Engineering Contradictions & Design Principles
Engineering Contradiction Analysis
1Loss of information
If human agents make decisions based on personal observation and episodic knowledge, then decision-making can be performed without additional data collection, but knowledge cannot be shared among agents and decision quality is limited
Solution Approach 1:
The patent creates a centralized knowledge base that copies and stores remediation process data from multiple sources. This centralized repository can be accessed by all agents, eliminating the need for each agent to rely solely on personal observation while enabling knowledge sharing across the entire organization.
Solution Approach 2:
The patent introduces a centralized data collection system and knowledge base as an intermediary between individual agents and the remediation processes they perform. This intermediary collects, stores, and distributes information, allowing agents to access shared knowledge without directly interacting with each other or duplicating data collection efforts.
2Measurement precision
If multiple candidate remediation processes are evaluated using multiple criteria, then more informed decisions can be made, but the complexity of evaluating and comparing processes increases
Solution Approach 1:
The patent transforms multiple evaluation criteria (simplicity, risk, effectiveness, speed, scope of change, cost) into standardized quantitative parameters with consistent scales. This allows for systematic comparison of candidate processes across all criteria while maintaining evaluation precision, as each process is assessed against the same parameter framework.
Solution Approach 2:
The patent divides the complex evaluation process into separate, manageable components. Each remediation process is evaluated independently against multiple criteria, with results stored and then compared systematically.

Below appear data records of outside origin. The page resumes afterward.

-- ==== Sys2Proof/Tests/Slice0.lean ====
section
/-!
SUPPORT. Tests: ill-formed commands that WellFormed refuses; words and worked examples of the spec; and, for every statement
with hypotheses, concrete states and operands that meet them (test_meets_<Name>), at boundary values where a range has one.
-/
namespace Sys2Proof.Tests
open Sys2Proof Sys2Proof.Machine

-- One proof after the other: each evaluates in the kernel, and many at once would each hold a thread.
set_option Elab.async false

/-! ### Small states -/

def t0 : XY := ⟨0, 0⟩
def t1 : XY := ⟨1, 0⟩
/-- A field whose PLLs are locked. -/
def locked : Field := { pllC := true, pllF := true }
/-- A powered block that is READY, with this tile at (0, 0). -/
def node (T : Tile) : State :=
  { tiles := [(0, T)], fields := [(0, locked), (18, locked), (24, locked), (48, locked)], power := { on := true }
    boot := { st := .ready, candidates := [24, 18] }, clk := { active := some .a } }
/-- The same with a second tile at (1, 0). -/
def two (T U : Tile) : State := { node T with tiles := [(0, T), (1, U)] }
/-- The same with field 0 in partition 0. -/
def held (P : Part) (T : Tile) : State := { node T with parts := [(0, { P with w := 1, h := 1 })] }
/-- A tile whose core runs. -/
def core : Tile := { run := true, st := .run }
def after (o : Host.Outcome State Fault Refusal) : State :=
  match o with
  | .next s => s
  | .fault _ => {}
  | .refused _ => {}
/-- A mailbox write of the PF of port A. -/
def wr : WReq := ⟨.mailbox ⟨.a, 0⟩, 0, true⟩
def frame0 : XFrame := ⟨true, false, false, false, false, 0, 0, 0, 0, t0, 0, 0, 0, 0, 0, 0, 0, [], .good, 0, false, false, false⟩

/-! ### Well-formedness: one ill-formed term for each check -/

theorem test_wf_tile : (Instr.add ⟨111, 111⟩ 31 31 31).wf = true ∧ (Instr.add ⟨112, 0⟩ 1 2 3).wf = false ∧
    (Instr.halt ⟨0, 112⟩).wf = false := by decide
theorem test_wf_numbers : (Instr.stepRelease 49).wf = false ∧ (Instr.correctionWriteback t0 49152).wf = false ∧
    (Instr.responseTimeout t0 (.transaction 64)).wf = false ∧ (Instr.scrubRead ⟨0, 16, 0⟩ 0 .none).wf = false ∧
    (Instr.scrubRead ⟨48, 15, 16⟩ 24 .none).wf = false ∧ (Instr.refreshWindow 28 ⟨0, 0⟩ true).wf = false ∧
    (Instr.calibrationWindow 224 true).wf = false ∧ (Instr.walkStepDue 8 []).wf = false ∧
    (Instr.droopTrip 49 0).wf = false ∧ (Instr.droopTrip 48 64).wf = false ∧ (Instr.eventForward t0 14).wf = false ∧
    (Instr.laneCompareStep 127512 true).wf = false ∧ (Instr.ackTimer 4096).wf = false ∧
    (Instr.pauseFrame 16).wf = false := by decide
theorem test_wf_requests : (Instr.hcMboxDone ⟨.a, 32⟩).wf = false ∧ (Instr.launch .a 256).wf = false ∧
    (Instr.signalOnStep .a 0 65536).wf = false ∧ (Instr.hostCompletion .a 65536 .timeout).wf = false ∧
    (Instr.createPartition ⟨.mctp .a 256, 0, true⟩ []).wf = false ∧
    (Instr.createPartition ⟨.mailbox ⟨.a, 0⟩, 65536, true⟩ []).wf = false ∧
    (Instr.aceelRead ⟨.fw, 256, 0, 0, 0, 0, 0, 0, 0, true, {}⟩).wf = false ∧
    (Instr.aceelRead ⟨.fw, 1, 0, 0, 0, 0, 0, 2 ^ 32, 0, true, {}⟩).wf = false ∧
    (Instr.xdtMsg 0 { frame0 with psn := 2 ^ 32 }).wf = false ∧ (Instr.xdtMsg 0 { frame0 with dtile := ⟨128, 0⟩ }).wf = false ∧
    (Instr.sqTailDoorbell ⟨.a, 0⟩ 0 0 [zeros 65]).wf = false := by decide
theorem test_wf_facts :
    (Instr.computeResetDone ⟨[(⟨49, 0, 0⟩, 1, 0)], [], [], [], [], [], [], 0, true, []⟩).wf = false ∧
    (Instr.bootReady ⟨[], [], [224], [], [], [], [], 0, true, []⟩).wf = false ∧
    (Instr.bootReady ⟨[], [], [], [], [], [], [], 0, true, [⟨0, 16, 0⟩]⟩).wf = false ∧ (Instr.getEndpointId ⟨.a, 32, none⟩).wf = false ∧
    (Instr.pwrEnHigh ⟨false, true, true, [49], [], [], 3, 3, false⟩).wf = false ∧
    (Instr.thermalReading [(⟨0, 0, 17⟩, 25)]).wf = false := by decide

This segmentation allows agents to handle complex multi-criteria evaluation by breaking it down into individual attribute assessments that can be processed and compared separately.
3Productivity
If comprehensive data about remediation processes is collected and analyzed, then better selection decisions can be made, but the time and resources required for data processing increase
Solution Approach 1:
The patent collects and processes remediation process data in advance, storing it in a centralized knowledge base before it is needed for decision-making. By performing data collection and preliminary analysis beforehand, the system eliminates the need for time-consuming data gathering during actual remediation situations, thus improving response time while maintaining comprehensive data analysis.
Data Source
AI summary
A method (which can be computer implemented) for assisted remediation of at least one problem with a computer system includes the steps of obtaining data from the computer system, the data being indicative of the at least one problem; hypothesizing at least a first candidate remediation process for the problem from among a plurality of annotated remediation process descriptions, based at least in part on the data; associating at least a first attribute with the at least first candidate remediation process; and facilitating presentation of the at least first candidate remediation process with the associated attribute to a remediation agent.